What is your market share in the switch market?
Obviously it differs greatly depending on whether you are looking at ports or revenue. We have almost twice as much market share in ports as we do in revenue, as we tend to be a little bit better value than some of our competitors. In EMEA, when you look at our share in ports, we have been running at 16 or 17 percent.

If you look at the competition [Cisco] for the first time, in revenue terms, and from a port point of view, they have slipped below 50 percent of the market and we believe that trend is going to continue.

Why do you think customers prefer to buy your kit over Cisco's?
The reason, I think, is that there is a complicated buying process you see in this area of the market.

This isn't a commodity purchase for most enterprises. It is not around price. Most people make the mistake of thinking it is price-driven and it's not. They see the network as a strategic asset. The best way I can describe it is as kind of a substrate, to their communications, to their IT, to their security… there are about four or five different strategies that become part of this major buying cycle.

As a result, [customers] tend to buy this infrastructure with a very long capital cycle so they think of it in seven to 10 years. In any buying process like that, you have so many linkages, such as management, service and support and application deployment, they tend to deep-dive into it. So it is really not around price.

I think ProCurve over the past five to 10 years has had those things that really resonate with customers: stability and predictability. We have been very consistent with our message and haven't jumped from one to another. We have been saying "this is where we are going" and it has resonated with customers for the past five years. If I was to put a word around it, that is "safety". Another would be "security".

Is it as easy as that?
If you look at all the people who are predicting what will happen I think you cover a sub-set of what will happen, but there is always about 20 percent that nobody really predicted, nobody saw it coming. That is the biggest challenge.

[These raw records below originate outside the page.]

/-- R63, R64, R65, and R66 (decision D11) for the low nibble of classes 5 and 9: the opcode map, class by class. -/
def Obligations.DecodeFollowsTheOpcodeMap : Prop :=
  ∀ (x y n : BitVec 4) (nn : Byte) (low : BitVec 12),
    decodeWord (0x0#4 ++ low) =
      (if low = 0x0E0#12 then .cls else if low = 0x0EE#12 then .ret else .unhandled0 low) ∧
    decodeWord (0x1#4 ++ low) = .jp low ∧
    decodeWord (0x2#4 ++ low) = .call low ∧
    decodeWord (0x3#4 ++ x ++ nn) = .seImm x nn ∧
    decodeWord (0x4#4 ++ x ++ nn) = .sneImm x nn ∧
    decodeWord (0x5#4 ++ x ++ y ++ n) = .seReg x y ∧
    decodeWord (0x6#4 ++ x ++ nn) = .ldImm x nn ∧
    decodeWord (0x7#4 ++ x ++ nn) = .addImm x nn ∧
    decodeWord (0x8#4 ++ x ++ y ++ 0x0#4) = .ldReg x y ∧
    decodeWord (0x8#4 ++ x ++ y ++ 0x1#4) = .or x y ∧
    decodeWord (0x8#4 ++ x ++ y ++ 0x2#4) = .and x y ∧
    decodeWord (0x8#4 ++ x ++ y ++ 0x3#4) = .xor x y ∧
    decodeWord (0x8#4 ++ x ++ y ++ 0x4#4) = .addReg x y ∧
    decodeWord (0x8#4 ++ x ++ y ++ 0x5#4) = .sub x y ∧
    decodeWord (0x8#4 ++ x ++ y ++ 0x6#4) = .shr x y ∧
    decodeWord (0x8#4 ++ x ++ y ++ 0x7#4) = .subn x y ∧
    decodeWord (0x8#4 ++ x ++ y ++ 0xE#4) = .shl x y ∧
    ((8 ≤ n.toNat ∧ n.toNat ≤ 13) ∨ n.toNat = 15 →
      decodeWord (0x8#4 ++ x ++ y ++ n) = .unhandled8 (x ++ y ++ n)) ∧
    decodeWord (0x9#4 ++ x ++ y ++ n) = .sneReg x y ∧
    decodeWord (0xA#4 ++ low) = .ldI low ∧
    decodeWord (0xB#4 ++ low) = .ldIV0 low ∧
    decodeWord (0xC#4 ++ low) = .unhandledC low ∧
    decodeWord (0xD#4 ++ x ++ y ++ n) = .drw x y n ∧
    decodeWord (0xE#4 ++ low) = .unhandledE low ∧
    decodeWord (0xF#4 ++ low) = .unhandledF low

/-- Words of spec/95_test_vectors.md (section 2, and D125 and 3F of section 3), written out from R63's patterns, decode to the
instructions they stand for; a string of one byte is refused by name. That 912F, whose low nibble is not 0, is SNE is the spec's
decision D11 (log 13). -/
def Obligations.SampleWordsDecode : Prop :=
  decodeWord 0x00E0#16 = .cls ∧ decodeWord 0x2300#16 = .call 0x300#12 ∧ decodeWord 0x3342#16 = .seImm 0x3#4 0x42#8 ∧
  decodeWord 0x8126#16 = .shr 0x1#4 0x2#4 ∧ decodeWord 0x8128#16 = .unhandled8 0x128#12 ∧
  decodeWord 0x912F#16 = .sneReg 0x1#4 0x2#4 ∧ decodeWord 0xB050#16 = .ldIV0 0x050#12 ∧
  decodeWord 0xD125#16 = .drw 0x1#4 0x2#4 0x5#4 ∧ decodeWord 0xF00A#16 = .unhandledF 0x00A#12 ∧
  decode [0xD1#8, 0x25#8, 0x3F#8] = .ok (.drw 0x1#4 0x2#4 0x5#4, [0x3F#8]) ∧ decode [0xD1#8] = .error .truncated

/-! ### Loads and the arithmetic unit -/

/-- R101, LD Vx, nn: the word 6xnn; Vx <- nn (an ordinary write for x = F too); nothing else changes; no fault. -/
def Obligations.LdImmWritesTheImmediate : Prop :=
  ∀ (x : Reg) (nn : Byte) (s : State), decodeWord (0x6#4 ++ x ++ nn) = .ldImm x nn ∧
    ∃ t, exec (.ldImm x nn) s = .next t ∧ t.getV x = nn ∧ ChangesOnly [.v x] s t

/-- R102, ADD Vx, nn: the word 7xnn; the sum mod 256; no carry is recorded, so VF changes only as Vx with x = F. -/
def Obligations.AddImmWrapsAndRecordsNoCarry : Prop :=
  ∀ (x : Reg) (nn : Byte) (s : State), decodeWord (0x7#4 ++ x ++ nn) = .addImm x nn ∧
    ∃ t, exec (.addImm x nn) s = .next t ∧ (t.getV x).toNat = ((s.getV x).toNat + nn.toNat) % 256 ∧ ChangesOnly [.v x] s t

/-- R103, LD Vx, Vy: the word 8xy0; a copy; nothing else changes. -/
def Obligations.LdRegCopiesTheRegister : Prop :=
  ∀ (x y : Reg) (s : State), decodeWord (0x8#4 ++ x ++ y ++ 0x0#4) = .ldReg x y ∧
    ∃ t, exec (.ldReg x y) s = .next t ∧ t.getV x = s.getV y ∧ ChangesOnly [.v x] s t

/-- R104, R105, R106, OR, AND, XOR: bit by bit. That VF is not written (unless x = F) is the spec's decision D10. -/
def Obligations.LogicOpsCombineBitsAndLeaveTheFlag : Prop :=
  ∀ (x y : Reg) (s : State),
    (∃ t, exec (.or x y) s = .next t ∧ ChangesOnly [.v x] s t ∧
      ∀ b, b < 8 → (t.getV x).getLsbD b = ((s.getV x).getLsbD b || (s.getV y).getLsbD b)) ∧
    (∃ t, exec (.and x y) s = .next t ∧ ChangesOnly [.v x] s t ∧
      ∀ b, b < 8 → (t.getV x).getLsbD b = ((s.getV x).getLsbD b && (s.getV y).getLsbD b)) ∧
    (∃ t, exec (.xor x y) s = .next t ∧ ChangesOnly [.v x] s t ∧
      ∀ b, b < 8 → (t.getV x).getLsbD b = ((s.getV x).getLsbD b ^^ (s.getV y).getLsbD b))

That is why we took the decision to build an architecture that could handle that, that was capable of having new functionality ignited. So that is why we have an architecture that is able to do packet inspection on the fly, to have encryption onboard, even if that was not built in as a basic function of the product.

Can you give an example of an area that took everybody by surprise?
I think [an example is] a lot of the security architectures that are being sold today. If you think about 2000/2001, we were talking a lot about VoIP, which was the application area that everybody needed to worry about. But there were solutions on the market that did nothing for mobility or security.

The security layer that now must come over voice and mobility was the one thing that most of the industry did not catch. So the architectures that were deployed in 2000/2001 have already been pulled out.

Right now, security and what is happening in that area with access control, trusted computing groups, standardisation and unification around a common architecture, client integrity checking — those are breakthroughs. They are critical in allowing new functionality and better value as well as [being] easier to deploy.

So you think you were right about those things?
Absolutely. I can go back to my slides in 2002 when I was beating a drum about it. It is not about voice, mobility or security, it's about how all three play together.

It's about supporting the portable handset that's secure that can handle all three issues. So the Adaptive Edge architecture, the 5300 and 5400 products that we sell, are completely active with today's access control methods. They interact with our appliances and have anomaly-detection capabilities and network immunity, because we can program them with agents that will create and detect these new capabilities inside of existing protocols and architecture.